The solution is the Construct On First Use Idiom:
The basic idea of the Construct On First Use Idiom is to wrap your
static object inside a function.
Static loca objects are constructed the first time the control flow reaches their declaration.

What is the lifetime of class static variables in C++?

If I have a class called Test ::
class Test
{
static std::vector<int> staticVector;
};
when does staticVector get constructed and when does it get destructed ?
Is it with the instantiation of the first object of Test class, or just like regular static variables ?
Just to clarify, this question came to my mind after reading Concepts of Programming Languages (Sebesta Ch-5.4.3.1) and it says ::
Note that when the static modifier
appears in the declaration of a
variable in a class definition in C++,
Java and C#, it has nothing to do with
the lifetime of the variable. In that
context, it means the variable is a
class variable, rather than an
instance variable. The multiple use
of a reserved word can be confusing
particularly to those learning the
language.
did you understand? :(
I want to write some text about initializaton too, which i can later link to.

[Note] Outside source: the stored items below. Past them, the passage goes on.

/-- Every reading is at or below its release threshold. -/
def coolEnough (s : State) : Bool :=
  !(atLeast (hotSite s) 96 || atLeast (hotStack s) 93 || atLeast (hotReg s) 113 || atLeast (hotPu s) 108)

/-- A sensor itself has reached its trip threshold (R401, R476). -/
def tripReached (s : State) : Bool :=
  s.power.sites.any (fun x => atLeast x.own 108) || s.power.hbmStacks.any (fun x => atLeast x.own 105) ||
    s.power.regs.any (fun x => atLeast x.own 125) || atLeast s.power.pu.own 120

/-- The throttle level as it acts: never above the level without it (R398). -/
def throttleLevel (s : State) : Fin 5 := slower s.power.throttle (baseLevel s)

/-- THERM_ALERT# (R400). -/
def thermAlert (s : State) : Bool := tooHot s || decide (throttleLevel s ≠ baseLevel s)

/-- One reading of a sensor, or a failed self-check: the third in a row excludes it (R397). -/
def takeReading (x : SensorSt) (v : Option Int) : SensorSt :=
  if x.excluded then x
  else
    match v with
    | some t => { x with reading := some t, fails := 0 }
    | none => { x with fails := x.fails + 1, excluded := decide (2 ≤ x.fails) }

/-- One sensor's reading into the state. -/
def readSensor (s : State) (r : Sensor × Option Int) : State :=
  match r.1 with
  | .site i => modPower s fun p => { p with sites := vmod p.sites i fun x => takeReading x r.2 }
  | .stack k => modPower s fun p => { p with hbmStacks := vmod p.hbmStacks k fun x => takeReading x r.2 }
  | .reg k => modPower s fun p => { p with regs := vmod p.regs k fun x => takeReading x r.2 }
  | .pu => modPower s fun p => { p with pu := takeReading p.pu r.2 }

/-- The stacks above 85 °C, which refresh at 1.95 µs (R170). -/
def hotStacks (s : State) : BitVec 8 :=
  BitVec.ofNat 8 ((List.finRange 8).foldl (fun m k => if atLeast (stackReading s k) 86 then m + 2 ^ k.1 else m) 0)

/-- A trip (R401): clocks stop, the column and HBM rails go off, the launch ends with INTERNAL and the device halts. Within 1 s of
the restart after a trip it holds the column rails off and stays in Safe. -/
def thermalTrip (s : State) : State :=
  let again := s.power.afterTrip && decide (s.power.upTicks < 525000000)
  let s := modPower s fun p =>
    { p with colRails := false, hbmRails := false, tripN := true, faultN := true, tripHold := p.tripHold || again }
  let s := haltLaunch { s with hbm := { s.hbm with mem := [], bad := [] } } .internal
  let s := if again then { s with life := { s.life with failCode := 0x41 } } else s
  if again && decide (s.life.state = some .safe) then s else haltDevice s 0

/-- The mesh domain, which powers the site sensors, is on (Table 1.5, R397). -/
def meshOn (s : State) : Bool :=
  match s.power.chip with
  | .awake => true
  | .entering _ => true
  | .asleep => false
  | .leaving => false

/-- A sensor that can be read now (R22, R397). -/
def sensorOn (s : State) : Sensor → Bool
  | .site _ => meshOn s
  | .stack _ => s.power.hbmRails
  | .reg _ => true
  | .pu => true

/-- SENSOR_READ (R22, R170, R397, R401): the Reeve reads in every sleep state. -/
def execSensorRead (readings : List (Sensor × Option Int)) (s : State) : Res :=
  .next (if !s.power.rails then s
    else
      let s := (readings.filter fun r => sensorOn s r.1).foldl readSensor s
      let s := { s with hbm := { s.hbm with hot := hotStacks s } }
      if tripReached s && !s.power.tripN then thermalTrip s else s)

/-- THERMAL_EVALUATE (R398): one step down while a reading is at its threshold, one step up after ten evaluations in a row with
every reading released. -/
def execThermalEvaluate (s : State) : Res :=
  .next (if !s.power.rails then s
    else
      let now := throttleLevel s
      let s :=
        if tooHot s then modPower s fun p => { p with throttle := Fin.ofNat 5 (min 4 (now.1 + 1)), releases := 0 }
        else if coolEnough s then
          if 9 ≤ s.power.releases then modPower s fun p => { p with throttle := Fin.ofNat 5 (p.throttle.1 - 1), releases := 0 }
          else modPower s fun p => { p with releases := p.releases + 1 }
        else modPower s fun p => { p with releases := 0 }
      let s := if throttleLevel s ≠ baseLevel s then modPower s fun p => { p with throttledSince := true } else s
      startChange s)

/-! Sleep of a core (R386, R387, R390, R391). -/

/-- The core has no work: no thread of the launch that runs and no section of one that is accepted; and its site has power (R387). -/
def coreFree (s : State) (c : CoreId) : Bool :=
  ((s.core c).threads.all fun t => !t.takesPart) && !awaited s c && !siteFenced s (coreCol c) (siteRow s.life.slide[coreCol c] (coreRow c))

/-- The core has been idle for a timer's span; all ones disables it. -/
def idleFor (s : State) (c : CoreId) (timer : Nat) : Bool :=
  decide (timer ≠ 2 ^ 64 - 1) && coreFree s c &&
    match (s.core c).idleSince with
    | some t => decide (t + timer ≤ s.tally.toNat)
    | none => false

/-- S1_ENTRY (R387): entry begins. -/
def execS1Entry (core : CoreId) (s : State) : Res :=
  .next (if domainOn s (coreCol core) && decide ((s.core core).sleep = .s0) && idleFor s core s.power.timers.1 then
      s.modCore core fun k => { k with sleep := .toS1 false }
    else s)

/-- S2_ENTRY (R387): from S1, or from S0 where S1 is disabled. -/
def execS2Entry (core : CoreId) (s : State) : Res :=
  .next (
    let from_ := decide ((s.core core).sleep = .s1) ||
      (decide ((s.core core).sleep = .s0) && decide (s.power.timers.1 = 2 ^ 64 - 1))
    if domainOn s (coreCol core) && from_ && idleFor s core s.power.timers.2.1 then
      s.modCore core fun k => { k with sleep := .toS2 false }
    else s)

/-- CORE_WAKE (R390). -/
def execCoreWake (core : CoreId) (s : State) : Res := .next (if (s.core core).sleep = .s0 then s else wakeCore s core)

/-- CORE_WAKE_COMPLETE (R390): an entry or an exit finishes. S2 loses the cue buffer and the sequencer registers, of which an idle
core holds none (Table 14.4); a core awake again without work is idle from now. -/
def execCoreWakeComplete (core : CoreId) (s : State) : Res :=
  .next (
    let idle := if coreFree s core then some s.tally.toNat else none
    s.modCore core fun k =>
      match k.sleep with
      | .toS1 w => { k with sleep := if w then .waking1 else .s1 }
      | .toS2 w => { k with sleep := if w then .waking2 else .s2 }
      | .waking1 => { k with sleep := .s0, idleSince := idle }
      | .waking2 => { k with sleep := .s0, idleSince := idle }
      | .s0 => k
      | .s1 => k
      | .s2 => k)

/-! Sleep of the chip (R388 to R391). -/

/-- S3_ENTRY (R388): entry begins after the chip has stayed eligible for the timer. -/
def execS3Entry (s : State) : Res :=
  .next (
    let timer := s.power.timers.2.2
    match s.power.eligible with
    | some t =>
      if mayS3 s && decide (timer ≠ 2 ^ 64 - 1 ∧ t + timer ≤ s.tally.toNat) && isAwake s then
        modPower s fun p => { p with chip := .entering false }
      else s
    | none => s)

/-- What S3 loses (Table 14.4): benches, tiles, planes, slots and cue buffers; the trace SRAM holds nothing while tracing is off. -/
def loseS3 (s : State) : State :=
  { s with
    sites := s.sites.map fun x => { x with bench := [], bad := [] },
    cores := s.cores.map fun k => { k with
      tiles := Vector.replicate 32 tile0, status := Vector.replicate 32 TileStatus.zero, planes := Vector.replicate 4 planes0,
      slots := Vector.replicate 32 (Vector.replicate 32 slotRow0), threads := k.threads.map fun t => { t with cue := [] } } }

/-- S3_ENTRY_COMPLETE (R390): a wake event that came meanwhile begins the exit. -/
def execS3EntryComplete (s : State) : Res :=
  .next (match s.power.chip with
    | .entering w =>
      loseS3 (modPower s fun p => { p with chip := if w then .leaving else .asleep, colRails := false })
    | .awake => s
    | .asleep => s
    | .leaving => s)

/-- S3_WAKE (R390): any wake event of the chip. -/
def execS3Wake (s : State) : Res := .next (wakeChip s)

/-- Submission lines whose read waited for the exit are read now (R245, Table 14.5). -/
def readLines (s : State) : State :=
  (List.finRange 64).foldl (fun s n => if s.subs[n].lineReading then s.emit (.lineRead s.subs[n].db) else s) s

/-- S3_EXIT_COMPLETE (R391): domains on, benches zeroed; what waited goes on. -/
def execS3ExitComplete (s : State) : Res :=
  .next (if s.power.chip ≠ .leaving then s
    else
      let s := modPower s fun p => { p with chip := .awake, colRails := true, eligible := none }
      let s := { s with cores := s.cores.map fun k => { k with sleep := .s0, idleSince := some s.tally.toNat } }
      retryHeld (pumpRings (drainRings (readLines s))))

/-! The CXL link (R505). -/

/-- CXL_LINK_POWER_STATE (R505): in L2 records wait; L0 releases WAKE# and lets them go. -/
def execCxlLinkPowerState (l2 : Bool) (s : State) : Res :=
  .next (if l2 then modPower s fun p => { p with linkL2 := true }
    else
      let s := modPower s fun p => { p with linkL2 := false, wakeN := false }
      if isAwake s then pumpRings (drainRings s) else s)

/-! Telemetry (R468 to R470). -/

/-- A temperature as a byte; 0x80 for none. -/
def tempByte (x : Option Int) : Nat := match x with | some t => wrap 8 t | none => 0x80

/-- Sites neither power-gated nor in S1 or S2. -/
def awakeSites (s : State) : Nat :=
  if !s.power.colRails then 0
  else
    ((List.finRange 208).filter fun i =>
      !siteFenced s (Fin.ofNat 16 i.1) (i.1 / 16) &&
        match coreAt s i with
        | some c => decide ((s.core c).sleep ≠ .s1 ∧ (s.core c).sleep ≠ .s2)
        | none => true).length

/-- The telemetry record of a count (Table 17.6). -/
def telemetryRec (s : State) (count watts centivolts cycles : Nat) : Rec :=
  let marked := s.power.limited || s.power.domains.any fun d => d.marked || decide (d.clock ≠ .run)
  let slowed := s.power.throttledSince || decide (throttleLevel s ≠ baseLevel s)
  let levels := s.power.level.1 + 8 * (throttleLevel s).1 + 64 * marked.toNat + 128 * slowed.toNat
  { tag := 0, opc := 0, status := 0, sq := 0, kind := 5, slot := s.obs.telCount % 65536,
    body := recBody [(8, 7, count), (0xF, 1, levels), (0x10, 2, watts), (0x12, 2, centivolts), (0x14, 1, tempByte (hotSite s)),
      (0x15, 1, tempByte (hotStack s)), (0x16, 1, tempByte (hotReg s)), (0x17, 1, tempByte (hotPu s)), (0x18, 4, min cycles (2 ^ 32 - 1)),
      (0x1C, 1, stateCode s), (0x1D, 1, awakeSites s)],
    more := false, irq := false, closes := none }

/-- The ring with TELEMETRY set. -/
def telemetryRing (s : State) : Option RingId := (List.finRange 64).find? fun n => s.comps[n].telemetry

/-- TELEMETRY_RECORD (R46, R469, R470): at the latest multiple of the period that has not been reported. POWER, VIN and CORE_CYCLES
are measured outside the model. -/
def execTelemetryRecord (watts centivolts cycles : Nat) (s : State) : Res :=
  .next (
    let period := s.obs.telPeriod
    match telemetryRing s with
    | none => s
    | some q =>
      if period = 0 || s.tally.toNat / period ≤ s.obs.telLast / period || !isAwake s || s.life.state.isNone || s.life.state = some .safe then s
      else
        let count := s.tally.toNat / period * period
        let s := writeTelemetry s q (telemetryRec s count watts centivolts cycles)
        let s := modPower s fun p => { p with throttledSince := false, domains := p.domains.map fun d => { d with marked := false } }
        { s with obs := { s.obs with telCount := s.obs.telCount + 1, telLast := count } })

end Sys2Proof.Machine
end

First the list of possibilities.
Namespace Static
Class Static
Local Static
Namespace Static
There are two initialization methods. static (intended to happen at compile time) and dynamic (intended to happen at runtime) initialization.
Static Initialization happens before any dynamic initialization, disregarding of translation unit relations.

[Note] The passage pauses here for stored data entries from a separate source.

/-- R350, R351; R356: the end of a replay's attempts. R354, R357: the end of replay mode; R348: a reduction's join. -/
def Obligations.AnchorReplays : Prop :=
  (∀ (s : State) (l : Launch) (a : AnchorRec), s.launch = some l → l.st = .active → lastAnchor l = some a →
      (4 ≤ l.attempts → exec (.anchorReplay (.detected none)) s = .next (haltLaunch s .internal)) ∧
      (l.attempts < 4 → anchorLost s l a = true → exec (.anchorReplay (.detected none)) s = .next (haltLaunch (beginReplay s) .checksum)) ∧
      (l.attempts < 4 → anchorLost s l a = false → ∃ t l', exec (.anchorReplay (.detected none)) s = .next t ∧ t.launch = some l' ∧
        l'.replay = true ∧ l'.attempts = l.attempts + 1 ∧ l'.exc.getLsbD 3 = true ∧ l'.vvLog = l.vvLog ∧
        t.run.replays = sat64 s.run.replays 1 ∧ t.fabric.localAccepted = a.localAccepted ∧
        (∀ c x, a.cores.find? (fun y => decide (y.1 = c)) = some (c, x) → (a.cores.filter fun y => decide (y.1 = c)).length = 1 →
          (t.core c).sendIx = x.sendIx ∧
          (∀ i : Fin 2, (t.th ⟨c, i⟩).pos = x.ckpts[i].pos ∧ (t.th ⟨c, i⟩).regs = x.ckpts[i].regs ∧ (t.th ⟨c, i⟩).sb = [] ∧
            (t.th ⟨c, i⟩).hold = [] ∧ (t.th ⟨c, i⟩).relCnt = x.ckpts[i].relCnt) ∧
          (∀ q : Fin 32, (∀ y ∈ x.tiles, Fin.ofNat 32 y.1 ≠ q) → (t.core c).tiles[q] = tile0) ∧
          (x.tiles = [] → ∀ q : Fin 32, (t.core c).status[q] = TileStatus.zero) ∧
          ∀ q : Fin 4, (t.core c).planes[q] = planes0))) ∧
  (∀ (s : State) (l : Launch), s.launch = some l → l.st = .active →
      (l.replay = true → (∀ r ∈ s.participants, (s.th r).caughtUp = true) → (∀ e ∈ l.journal, e.applied = true) →
        ∃ t l', exec .replayModeEnd s = .next t ∧ t.launch = some l' ∧ l'.replay = false ∧ l'.journal = l.journal ∧
          t.ctrs.repTicks = sat64 s.ctrs.repTicks (s.tally.toNat - l.replayFrom) ∧
          (∀ r ∈ s.participants, (t.th r).stopPos = none ∧ (t.th r).relMark = 0 ∧ (t.th r).regs = (s.th r).regs ∧
            (t.th r).pos = (s.th r).pos) ∧ t.hbm = s.hbm ∧ t.sites = s.sites) ∧
      (l.replay = false → exec .replayModeEnd s = .next s) ∧
      (∀ r ∈ s.participants, (s.th r).caughtUp = false → exec .replayModeEnd s = .next s) ∧
      (∀ core n, 0 < n → n < 3 → (s.core core).detections + n < 32 → ∃ t l', exec (.reductionJoinRepeat core (.residue n)) s = .next t ∧
        t.launch = some l' ∧ l'.exc = l.exc ||| 4 ∧ (t.core core).detections = (s.core core).detections + n ∧
        t.ctrs.recCount = sat64 s.ctrs.recCount n ∧ t.hbm = s.hbm ∧ t.sites = s.sites ∧ (∀ c, c ≠ core → t.core c = s.core c)) ∧
      (∀ core n, 3 ≤ n ∨ 32 ≤ (s.core core).detections + n → 0 < n → ∃ u, exec (.reductionJoinRepeat core (.residue n)) s = .next (replay u (.fence core)) ∧
        (u.core core).detections = (s.core core).detections + n ∧ u.hbm = s.hbm ∧ u.sites = s.sites) ∧
      (∀ core, ∃ t, exec (.reductionJoinRepeat core (.linear 1)) s = .next t ∧ t.launch = some { l with exc := l.exc ||| 4 } ∧ t.cores = s.cores ∧
        t.ctrs.recCount = sat64 s.ctrs.recCount 1 ∧ t.run.assayerFails = sat64 s.run.assayerFails 1 ∧ t.hbm = s.hbm ∧ t.sites = s.sites) ∧
      (∀ core n, 2 ≤ n → ∃ u, exec (.reductionJoinRepeat core (.linear n)) s = .next (haltLaunch u .checksum) ∧
        u.launch = some { l with exc := l.exc ||| 4 } ∧ u.cores = s.cores ∧ u.run.assayerFails = sat64 s.run.assayerFails n)) ∧
  (∀ (s : State) (c : CoreId),
      (s.launchActive = true → exec (.anchorReplay (.detected (some c))) s =
        .next (replay (chargeCore s c 1) (if (s.core c).detections < 31 then .detected (some c) else .fence c))) ∧
      ∀ p, ∃ u, u.run = { s.run with stored := sat64 s.run.stored 1 } ∧ u.cores = s.cores ∧ u.hbm = s.hbm ∧ u.launch = s.launch ∧
        (∀ i : SiteId, u.sites[i].bench = s.sites[i].bench) ∧ (∀ a, p = .half a → a / 64 * 64 ∈ (u.sites[siteOf s c]).bad) ∧
        (s.launchActive = false → exec (.anchorReplay (.stored c p)) s = .next u) ∧
        (s.launchActive = true → p.key ∈ (s.core c).storedAt → exec (.anchorReplay (.stored c p)) s = .next (replay u (.fence c))) ∧
        (s.launchActive = true → p.key ∉ (s.core c).storedAt → exec (.anchorReplay (.stored c p)) s =
          .next (chargedReplay (u.modCore c fun k => { k with storedAt := k.storedAt ++ [p.key] }) c)))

Dynamic Initiaization is ordered in a translation unit, while there is no particular order in static initialization. Objects of namespace scope of the same translation unit are dynamically initialized in the order in which their definition appears.

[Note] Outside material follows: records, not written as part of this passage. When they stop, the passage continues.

@[simp] theorem State.setCore_pending (c : CoreId) (k : Core) : (s.setCore c k).pending = s.pending := rfl
@[simp] theorem State.setCore_tally (c : CoreId) (k : Core) : (s.setCore c k).tally = s.tally := rfl
@[simp] theorem State.setCore_tallyPrev (c : CoreId) (k : Core) : (s.setCore c k).tallyPrev = s.tallyPrev := rfl
@[simp] theorem State.setCore_align (c : CoreId) (k : Core) : (s.setCore c k).align = s.align := rfl
@[simp] theorem State.setCore_life (c : CoreId) (k : Core) : (s.setCore c k).life = s.life := rfl
@[simp] theorem State.setCore_power (c : CoreId) (k : Core) : (s.setCore c k).power = s.power := rfl
@[simp] theorem State.setCore_sites (c : CoreId) (k : Core) : (s.setCore c k).sites = s.sites := rfl
@[simp] theorem State.setCore_bufs (c : CoreId) (k : Core) : (s.setCore c k).bufs = s.bufs := rfl
@[simp] theorem State.setCore_hbm (c : CoreId) (k : Core) : (s.setCore c k).hbm = s.hbm := rfl
@[simp] theorem State.setCore_regions (c : CoreId) (k : Core) : (s.setCore c k).regions = s.regions := rfl
@[simp] theorem State.setCore_subs (c : CoreId) (k : Core) : (s.setCore c k).subs = s.subs := rfl
@[simp] theorem State.setCore_comps (c : CoreId) (k : Core) : (s.setCore c k).comps = s.comps := rfl
@[simp] theorem State.setCore_msix (c : CoreId) (k : Core) : (s.setCore c k).msix = s.msix := rfl
@[simp] theorem State.setCore_hifPoll (c : CoreId) (k : Core) : (s.setCore c k).hifPoll = s.hifPoll := rfl
@[simp] theorem State.setCore_cacheOn (c : CoreId) (k : Core) : (s.setCore c k).cacheOn = s.cacheOn := rfl
@[simp] theorem State.setCore_hdmOn (c : CoreId) (k : Core) : (s.setCore c k).hdmOn = s.hdmOn := rfl
@[simp] theorem State.setCore_hdmBase (c : CoreId) (k : Core) : (s.setCore c k).hdmBase = s.hdmBase := rfl
@[simp] theorem State.setCore_hdmSize (c : CoreId) (k : Core) : (s.setCore c k).hdmSize = s.hdmSize := rfl
@[simp] theorem State.setCore_hdmDecoder (c : CoreId) (k : Core) : (s.setCore c k).hdmDecoder = s.hdmDecoder := rfl
@[simp] theorem State.setCore_lastRing (c : CoreId) (k : Core) : (s.setCore c k).lastRing = s.lastRing := rfl
@[simp] theorem State.setCore_items (c : CoreId) (k : Core) : (s.setCore c k).items = s.items := rfl
@[simp] theorem State.setCore_nextItem (c : CoreId) (k : Core) : (s.setCore c k).nextItem = s.nextItem := rfl
@[simp] theorem State.setCore_seq (c : CoreId) (k : Core) : (s.setCore c k).seq = s.seq := rfl
@[simp] theorem State.setCore_launch (c : CoreId) (k : Core) : (s.setCore c k).launch = s.launch := rfl
@[simp] theorem State.setCore_bound (c : CoreId) (k : Core) : (s.setCore c k).bound = s.bound := rfl
@[simp] theorem State.setCore_fabric (c : CoreId) (k : Core) : (s.setCore c k).fabric = s.fabric := rfl
@[simp] theorem State.setCore_red (c : CoreId) (k : Core) : (s.setCore c k).red = s.red := rfl
@[simp] theorem State.setCore_ctrs (c : CoreId) (k : Core) : (s.setCore c k).ctrs = s.ctrs := rfl
@[simp] theorem State.setCore_ctrsOld (c : CoreId) (k : Core) : (s.setCore c k).ctrsOld = s.ctrsOld := rfl
@[simp] theorem State.setCore_ctrSeq (c : CoreId) (k : Core) : (s.setCore c k).ctrSeq = s.ctrSeq := rfl
@[simp] theorem State.setCore_ctrSeqOld (c : CoreId) (k : Core) : (s.setCore c k).ctrSeqOld = s.ctrSeqOld := rfl
@[simp] theorem State.setCore_run (c : CoreId) (k : Core) : (s.setCore c k).run = s.run := rfl
@[simp] theorem State.setCore_trace (c : CoreId) (k : Core) : (s.setCore c k).trace = s.trace := rfl
@[simp] theorem State.setCore_obs (c : CoreId) (k : Core) : (s.setCore c k).obs = s.obs := rfl
@[simp] theorem State.setCore_sec (c : CoreId) (k : Core) : (s.setCore c k).sec = s.sec := rfl
@[simp] theorem State.setCore_side (c : CoreId) (k : Core) : (s.setCore c k).side = s.side := rfl
@[simp] theorem State.setCore_out (c : CoreId) (k : Core) : (s.setCore c k).out = s.out := rfl

@[simp] theorem State.modCore_pending (c : CoreId) (f : Core → Core) : (s.modCore c f).pending = s.pending := rfl
@[simp] theorem State.modCore_tally (c : CoreId) (f : Core → Core) : (s.modCore c f).tally = s.tally := rfl
@[simp] theorem State.modCore_tallyPrev (c : CoreId) (f : Core → Core) : (s.modCore c f).tallyPrev = s.tallyPrev := rfl
@[simp] theorem State.modCore_align (c : CoreId) (f : Core → Core) : (s.modCore c f).align = s.align := rfl
@[simp] theorem State.modCore_life (c : CoreId) (f : Core → Core) : (s.modCore c f).life = s.life := rfl
@[simp] theorem State.modCore_power (c : CoreId) (f : Core → Core) : (s.modCore c f).power = s.power := rfl
@[simp] theorem State.modCore_sites (c : CoreId) (f : Core → Core) : (s.modCore c f).sites = s.sites := rfl
@[simp] theorem State.modCore_bufs (c : CoreId) (f : Core → Core) : (s.modCore c f).bufs = s.bufs := rfl
@[simp] theorem State.modCore_hbm (c : CoreId) (f : Core → Core) : (s.modCore c f).hbm = s.hbm := rfl
@[simp] theorem State.modCore_regions (c : CoreId) (f : Core → Core) : (s.modCore c f).regions = s.regions := rfl
@[simp] theorem State.modCore_subs (c : CoreId) (f : Core → Core) : (s.modCore c f).subs = s.subs := rfl
@[simp] theorem State.modCore_comps (c : CoreId) (f : Core → Core) : (s.modCore c f).comps = s.comps := rfl
@[simp] theorem State.modCore_msix (c : CoreId) (f : Core → Core) : (s.modCore c f).msix = s.msix := rfl
@[simp] theorem State.modCore_hifPoll (c : CoreId) (f : Core → Core) : (s.modCore c f).hifPoll = s.hifPoll := rfl
@[simp] theorem State.modCore_cacheOn (c : CoreId) (f : Core → Core) : (s.modCore c f).cacheOn = s.cacheOn := rfl
@[simp] theorem State.modCore_hdmOn (c : CoreId) (f : Core → Core) : (s.modCore c f).hdmOn = s.hdmOn := rfl
@[simp] theorem State.modCore_hdmBase (c : CoreId) (f : Core → Core) : (s.modCore c f).hdmBase = s.hdmBase := rfl
@[simp] theorem State.modCore_hdmSize (c : CoreId) (f : Core → Core) : (s.modCore c f).hdmSize = s.hdmSize := rfl
@[simp] theorem State.modCore_hdmDecoder (c : CoreId) (f : Core → Core) : (s.modCore c f).hdmDecoder = s.hdmDecoder := rfl
@[simp] theorem State.modCore_lastRing (c : CoreId) (f : Core → Core) : (s.modCore c f).lastRing = s.lastRing := rfl
@[simp] theorem State.modCore_items (c : CoreId) (f : Core → Core) : (s.modCore c f).items = s.items := rfl
@[simp] theorem State.modCore_nextItem (c : CoreId) (f : Core → Core) : (s.modCore c f).nextItem = s.nextItem := rfl
@[simp] theorem State.modCore_seq (c : CoreId) (f : Core → Core) : (s.modCore c f).seq = s.seq := rfl
@[simp] theorem State.modCore_launch (c : CoreId) (f : Core → Core) : (s.modCore c f).launch = s.launch := rfl
@[simp] theorem State.modCore_bound (c : CoreId) (f : Core → Core) : (s.modCore c f).bound = s.bound := rfl
@[simp] theorem State.modCore_fabric (c : CoreId) (f : Core → Core) : (s.modCore c f).fabric = s.fabric := rfl
@[simp] theorem State.modCore_red (c : CoreId) (f : Core → Core) : (s.modCore c f).red = s.red := rfl
@[simp] theorem State.modCore_ctrs (c : CoreId) (f : Core → Core) : (s.modCore c f).ctrs = s.ctrs := rfl
@[simp] theorem State.modCore_ctrsOld (c : CoreId) (f : Core → Core) : (s.modCore c f).ctrsOld = s.ctrsOld := rfl
@[simp] theorem State.modCore_ctrSeq (c : CoreId) (f : Core → Core) : (s.modCore c f).ctrSeq = s.ctrSeq := rfl
@[simp] theorem State.modCore_ctrSeqOld (c : CoreId) (f : Core → Core) : (s.modCore c f).ctrSeqOld = s.ctrSeqOld := rfl
@[simp] theorem State.modCore_run (c : CoreId) (f : Core → Core) : (s.modCore c f).run = s.run := rfl
@[simp] theorem State.modCore_trace (c : CoreId) (f : Core → Core) : (s.modCore c f).trace = s.trace := rfl
@[simp] theorem State.modCore_obs (c : CoreId) (f : Core → Core) : (s.modCore c f).obs = s.obs := rfl
@[simp] theorem State.modCore_sec (c : CoreId) (f : Core → Core) : (s.modCore c f).sec = s.sec := rfl
@[simp] theorem State.modCore_side (c : CoreId) (f : Core → Core) : (s.modCore c f).side = s.side := rfl
@[simp] theorem State.modCore_out (c : CoreId) (f : Core → Core) : (s.modCore c f).out = s.out := rfl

POD type objects that are initialized with constant expressions are statically initialized. Their value can be relied on by any object's dynamic initialization, disregarding of translation unit relations.
If the initialization throws an exception, std::terminate is called.
Examples:
The following program prints A(1) A(2)
struct A {
A(int n) { std::printf(" A(%d) ", n); }
};
A a(1);
A b(2);
And the following, based on the same class, prints A(2) A(1)
extern A a;
A b(2);
A a(1);
Let's pretend there is a translation unit where msg is defined as the following
char const *msg = "abc";
Then the following prints abc. Note that p receives dynamic initialization. But because the static initialization (char const* is a POD type, and "abc" is an address constant expression) of msg happens before that, this is fine, and msg is guaranteed to be correctly initialized.
extern const char *msg;
struct P { P() { std::printf("%s", msg); } };
P p;
Dynamic initialization of an object is not required to happen before main at all costs. The initialization must happen before the first use of an object or function of its translation unit, though. This is important for dynamic loadable libraries.
Class Static
Behave like namespace statics.
There is a bug-report on whether the compiler is allowed to initialize class statics on the first use of a function or object of its translation unit too (after main). The wording in the Standard currently only allows this for namespace scope objects - but it seems it intends to allow this for class scope objects too. Read Objects of Namespace Scope.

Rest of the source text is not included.